(Exercise requirements):
Check every line of the listing below for the word "queues" and give the number of lines where it appears, with nothing added.
Start of The input
-- ==== Sys2Proof/Tests/Slice0.lean ====
section
/-! SUPPORT. Tests: ill-formed terms, words written out from the manual's encodings, one step of each kind, and for each statement a state and
operands that meet all its hypotheses. -/
set_option maxRecDepth 4000
set_option Elab.async false
namespace Sys2Proof.Tests
open Machine Safety

/-! ### Small states -/

/-- Bytes placed from an address on. -/
def put (a : Nat) (bs : List Byte) (m : List Host.Cell) : List Host.Cell := (bs.foldl (fun p b => (memSet p.1 p.2 b, p.2 + 1)) (m, a)).1

/-- Pages 1 to 10 of partition 0, in frames 0 to 9: code, three plain pages, one with a ceiling, one with described blocks, two of sparse nodes, one for
merge tiles, one that may only be read. -/
def frames : SMap Frame :=
  let f : Frame := { v := true, perm := 15, ceil := 0xFFFFFFFF }
  [(0, { f with vpn := 1 }), (1, { f with vpn := 2 }), (2, { f with vpn := 3 }), (3, { f with vpn := 4 }), (4, { f with vpn := 5, ceil := 3 }),
   (5, { f with vpn := 6, cls := 1 }), (6, { f with vpn := 7, cls := 2 }), (7, { f with vpn := 8, cls := 2 }), (8, { f with vpn := 9, mi := true }),
   (9, { f with vpn := 10, perm := 9 })]

/-- Partition 0 runs on cores 0 to 3 with every origin registered; frames are numbered as they lie; extent 1 is host memory. Queue 100 is no
partition's, privileged, of four entries from 0xA0000, with one posted. -/
def fw : Fw :=
  { parts := [(0, { state := 1, pairs := 3, origins := 0xFFFFFFFF, qbase := 1, qcount := 8 })]
    fmaps := [(0, { perm := 15, count := 64, hbase := 0, gbase := 0 })]
    anchors := frames.foldl (fun m p => mset anchorDefault m (walkHash 0 0 p.2.vpn.toNat) (entLink p.1)) []
    queues := [(100, { tail := 1, state := 1, log2 := 2, base := 0x2800, vec := 3, priv := true })]
    peers := [(1, { bound := true, digest := 5 })]
    bars := true }

/-- A team of partition 0 on core 0: 64 lanes in groups of 32, the lanes of m active. -/
def team (m : Mask) : Team := { placedTeam 1 (placedAt []) with regs := { k := [(0, m)] } }

/-- The machine with that team, and what an event acts on. -/
def st (t : Team) (a : EventArgs := { tid := 1 }) : State := { fw, dev := { cur := t, nextKey := 2, frames }, args := a }

/-- An entry of queue 100: its code and operands, by offset and length; tag 7, no completion word. -/
def entry (code : Nat) (ops : List (Nat × Nat × Nat)) : List Byte := packBytes 64 ((0, 1, code) :: (4, 4, 7) :: ops)

/-- The machine with that entry posted and other bytes in memory. -/
def host (bs : List Byte) (mem : List Host.Cell := []) : State :=
  let s := st (team 1) { q := 100 }
  { s with dev := { s.dev with mem := put 0xA0000 bs mem } }

/-- The same with the entry in queue 2, partition 0's own with privilege. -/
def hostP (bs : List Byte) (mem : List Host.Cell := []) : State :=
  let s := host bs mem
  { s with args := { q := 2 }, fw := { fw with queues := [(2, { tail := 1, state := 1, log2 := 2, base := 0x2800, vec := 3, priv := true })] } }

/-- An operation of token 3, and the machine at an event about it in a team with it alone; `mem` is memory, `n` the event's lane or row. -/
def op (k : OpKind) : Op := { id := 1, q := some 3, pc := 0x10000, first := 0x10000, kind := k }
def pend (k : OpKind) (n : Nat := 0) (t : Team := team 1) (mem : List Host.Cell := []) : State :=
  let s := st { t with ops := [op k], nextOp := 2 } { tid := 1, op := 1, n }
  { s with dev := { s.dev with mem } }

/-- One lane's access of 4 bytes to page 2, and to the scratchpad. -/
def acc (l off : Nat) : Acc := { lane := l, va := BitVec.ofNat 64 (0x20000 + off), tgt := .mem (0x10000 + off) 1 true, len := 4, data := 0xA0B0C0D0, lbl := 2, albl := 4 }
def accS (l off : Nat) : Acc := { acc l off with va := BitVec.ofNat 64 (0xFFFFF00000000000 + off), tgt := .scr 0 off }

/-- A sparse tree of two shards and five nodes: its handle, with the root table from 0x70000 and the nodes from 0x80000; memory with it as SPNEW
leaves it, and with key 7 stored. -/
def tree : SparseNew :=
  { h := { words := [(0, 3 + 256 + 2 ^ 16 + 2 ^ 24 + 4 * 2 ^ 32), (1, 0x70000), (2, 4), (5, 10)], lbl := 1 }, root := 0x70000, pool := 0x80000, n := 5 }
def treeMem : List Host.Cell :=
  [(0x60000, 3), (0x60001, 1), (0x60002, 1), (0x60003, 1), (0x60004, 4), (0x60008, 4), (0x60020, 10), (0x60800, 255), (0x60801, 255),
   (0x60802, 255), (0x60803, 255), (0x60805, 1), (0x60808, 3), (0x61000, 255), (0x61001, 255), (0x61002, 255), (0x61003, 255), (0x61005, 1),
   (0x61008, 2), (0x61802, 8), (0x61808, 3), (0x62801, 3), (0x62802, 8), (0x62808, 2), (0x70008, 1), (0x70108, 2), (0x70208, 255),
   (0x70209, 255), (0x7020A, 255), (0x7020B, 255), (0x70303, 1), (0x70308, 1), (0x70403, 1), (0x70408, 255), (0x70409, 255), (0x7040A, 255),
   (0x7040B, 255)]
def stored : List Host.Cell :=
  [(0x60000, 3), (0x60001, 1), (0x60002, 1), (0x60003, 1), (0x60004, 4), (0x60008, 4), (0x60020, 10), (0x60800, 255), (0x60801, 255),
   (0x60802, 255), (0x60803, 255), (0x60805, 1), (0x60808, 3), (0x61004, 1), (0x61005, 1), (0x61008, 1), (0x6100C, 1), (0x61010, 1),
   (0x61802, 8), (0x61808, 3), (0x62801, 3), (0x62802, 8), (0x62808, 2), (0x70008, 1), (0x70108, 2), (0x70208, 255), (0x70209, 255),
   (0x7020A, 255), (0x7020B, 255), (0x70300, 1), (0x70301, 1), (0x70303, 1), (0x70308, 7), (0x70310, 77), (0x70403, 1), (0x70408, 255),
   (0x70409, 255), (0x7040A, 255), (0x7040B, 255)]

/-- A feature tensor (R163), empty; a tap descriptor at 0x20000 with its tensor's descriptor behind it, thresholds from 0x30000, rules at 0x40000,
the row map at 0x30800 and the hold array at 0x30400. -/
def feat : SparseNew :=
  { h := { words := [(0, 3 + 4 * 256 + 2 ^ 24 + 4 * 2 ^ 32), (1, 0x70000), (2, 4096 + 2 ^ 24 * 2 ^ 32), (3, 64 + 2 ^ 17 * 2 ^ 32), (5, 12 + 24 * 2 ^ 6 + 6 * 2 ^ 12 + 17 * 2 ^ 18)] },
    root := 0x70000, pool := 0x80000, n := 6 }
def tap : List Byte :=
  packBytes 128 [(16, 8, 0x30000), (24, 8, 0x20080), (32, 8, 0x40000), (40, 8, 0x30800), (48, 8, 0x30400), (56, 4, 64), (60, 2, 4), (62, 1, 5)]
def tapMem (m : List Host.Cell) : List Host.Cell := m.foldl (fun a c => memSet a c.1 c.2)
  [(0x10012, 3), (0x10018, 128), (0x1001A, 2), (0x10022, 4), (0x10029, 8), (0x1002A, 3), (0x10031, 4), (0x10032, 3), (0x10038, 64),
   (0x1003C, 4), (0x1003E, 5), (0x10080, 3), (0x10081, 4), (0x10083, 1), (0x10084, 4), (0x1008A, 7), (0x10091, 16), (0x10097, 1),
   (0x10098, 64), (0x1009E, 2), (0x100A8, 12), (0x100A9, 102), (0x100AA, 68), (0x60000, 3), (0x60001, 4), (0x60003, 1), (0x60004, 4),
   (0x60009, 16), (0x6000F, 1), (0x60010, 64), (0x60016, 2), (0x60020, 12), (0x60021, 102), (0x60022, 68), (0x60800, 255), (0x60801, 255),
   (0x60802, 255), (0x60803, 255), (0x60805, 1), (0x60808, 3), (0x61000, 255), (0x61001, 255), (0x61002, 255), (0x61003, 255), (0x61005, 1),
   (0x61008, 3), (0x61802, 8), (0x61808, 3), (0x62801, 3), (0x62802, 8), (0x62808, 3), (0x70008, 1), (0x70108, 2), (0x70208, 255),
   (0x70209, 255), (0x7020A, 255), (0x7020B, 255), (0x70303, 1), (0x70308, 1), (0x70403, 1), (0x70408, 2), (0x70503, 1), (0x70508, 255),
   (0x70509, 255), (0x7050A, 255), (0x7050B, 255)]
def desc : TapDesc := tapFields 0x20000 (leNat tap)

/-- Operands of an MMA: a block of format 1 in lane 0 at vr0, and one in column 0 at vr16; the other rows and columns are zero blocks. -/
def mmaTeam (x : Tile) : Team :=
  { team 1 with
    decl := { lanes := 64, group := 32, vregs := 32, acc := 4, scratch := 256 }
    regs :=
      { v := [(0, { val := 0x35427F01, lbl := 1 }), (1024, { val := 0x12345671, lbl := 1 }), (16384, { val := 0x21437E01, lbl := 2 }), (17408, { val := 0x31527463, lbl := 2 })]
        k := [(0, 1)]
        labels := [(1, 8), (2, 1)]
        tiles := [(2, x)] } }

/-- A state for words: addresses in s1 to s5, counts in s6 to s9, a tap descriptor and a row in s10 and s11, window 9 of peer 1 in s14; index offsets
in vr1, addresses in vr2; blocks of format 1 in vr8 and vr9; a handle of each type; lanes 0 to 7 active. -/
def wordTeam : Team :=
  { team 0xFF with
    decl := { lanes := 64, group := 32, vregs := 64, scratch := 40000, acc := 4, handler := 0x10100 }
    gp := some ([(3, 77)], [(3, 2)])
    regs :=
      { s := [(1, { val := 0x30000, lbl := 1 }), (2, { val := 0xFFFFF00000000000 }), (3, { val := 0xFFFFF80000000000 }), (4, { val := 0x10080 }),
              (5, { val := 0x90000, lbl := 2 }), (6, { val := 5, lbl := 1 }), (7, { val := 16 }), (8, { val := 1 + 2 ^ 32 }), (9, { val := 1000 }),
              (10, { val := 0x20000 }), (11, { val := 7 }), (12, { val := 0x40000 }), (13, { val := 0x3C20000001 }), (14, { val := 0x0001000900000000 }), (15, { val := 0x80000 }), (16, { val := 3 * 2 ^ 32 })]
        v := (List.range 8).map (fun l => (1024 + l, { val := BitVec.ofNat 32 (4 * l), lbl := if l = 3 then 2 else 0 })) ++
          (List.range 8).map (fun l => (2048 + l, { val := BitVec.ofNat 32 (0x30000 + 4 * l) })) ++ (List.range 8).map (fun l => (8192 + l, { val := 0x35427F01, lbl := 1 })) ++ (List.range 8).map fun l => (9216 + l, { val := 0x12345671 })
        k := [(0, 0xFF), (1, 5), (2, 0x70)]
        labels := [(1, 1), (2, 6)]
        hnd := [(1, { words := [(0, 1 + 256), (1, 0x20000), (2, 4), (5, 4)], lbl := 2 }),
                (2, { words := [(0, 2 + 2 * 256 + 3 * 2 ^ 16), (1, 0x60000), (2, 4 + 16 * 2 ^ 32), (5, 64)], lbl := 2 }), (3, { tree.h with lbl := 1 })] } }
def wordState : State :=
  let s := st wordTeam
  { s with dev := { s.dev with windows := [(9, { base := 0x20000, len := 4096, reg := true })] } }

/-- The same with a tap session open, and the tap descriptor in memory. -/
def tapState : State :=
  let s := wordState
  { s with dev := { s.dev with cur := { s.dev.cur with sessions := [{ id := 1, sc := 0x10000, desc := desc }] }, mem := tapMem [] } }

/-- The same as a paired team, whose halves have not met. -/
def wordPaired : State :=
  { wordState with dev := { wordState.dev with cur := { wordState.dev.cur with runs := wordState.dev.cur.runs ++ wordState.dev.cur.runs, decl := { wordState.dev.cur.decl with lanes := 1024 } } } }


/-! ### Helpers -/

theorem got {α : Type} {o : Option α} (h : o.isSome = true) : o = some (o.get h) := (Option.some_get h).symm

theorem gotP {α β : Type} {o : Option (α × β)} (h : o.isSome = true) : o = some ((o.get h).1, (o.get h).2) := got h

theorem gott {α β γ : Type} {o : Option (α × β × γ)} (h : o.isSome = true) : o = some ((o.get h).1, (o.get h).2.1, (o.get h).2.2) := got h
End of The input
(Task answer):
2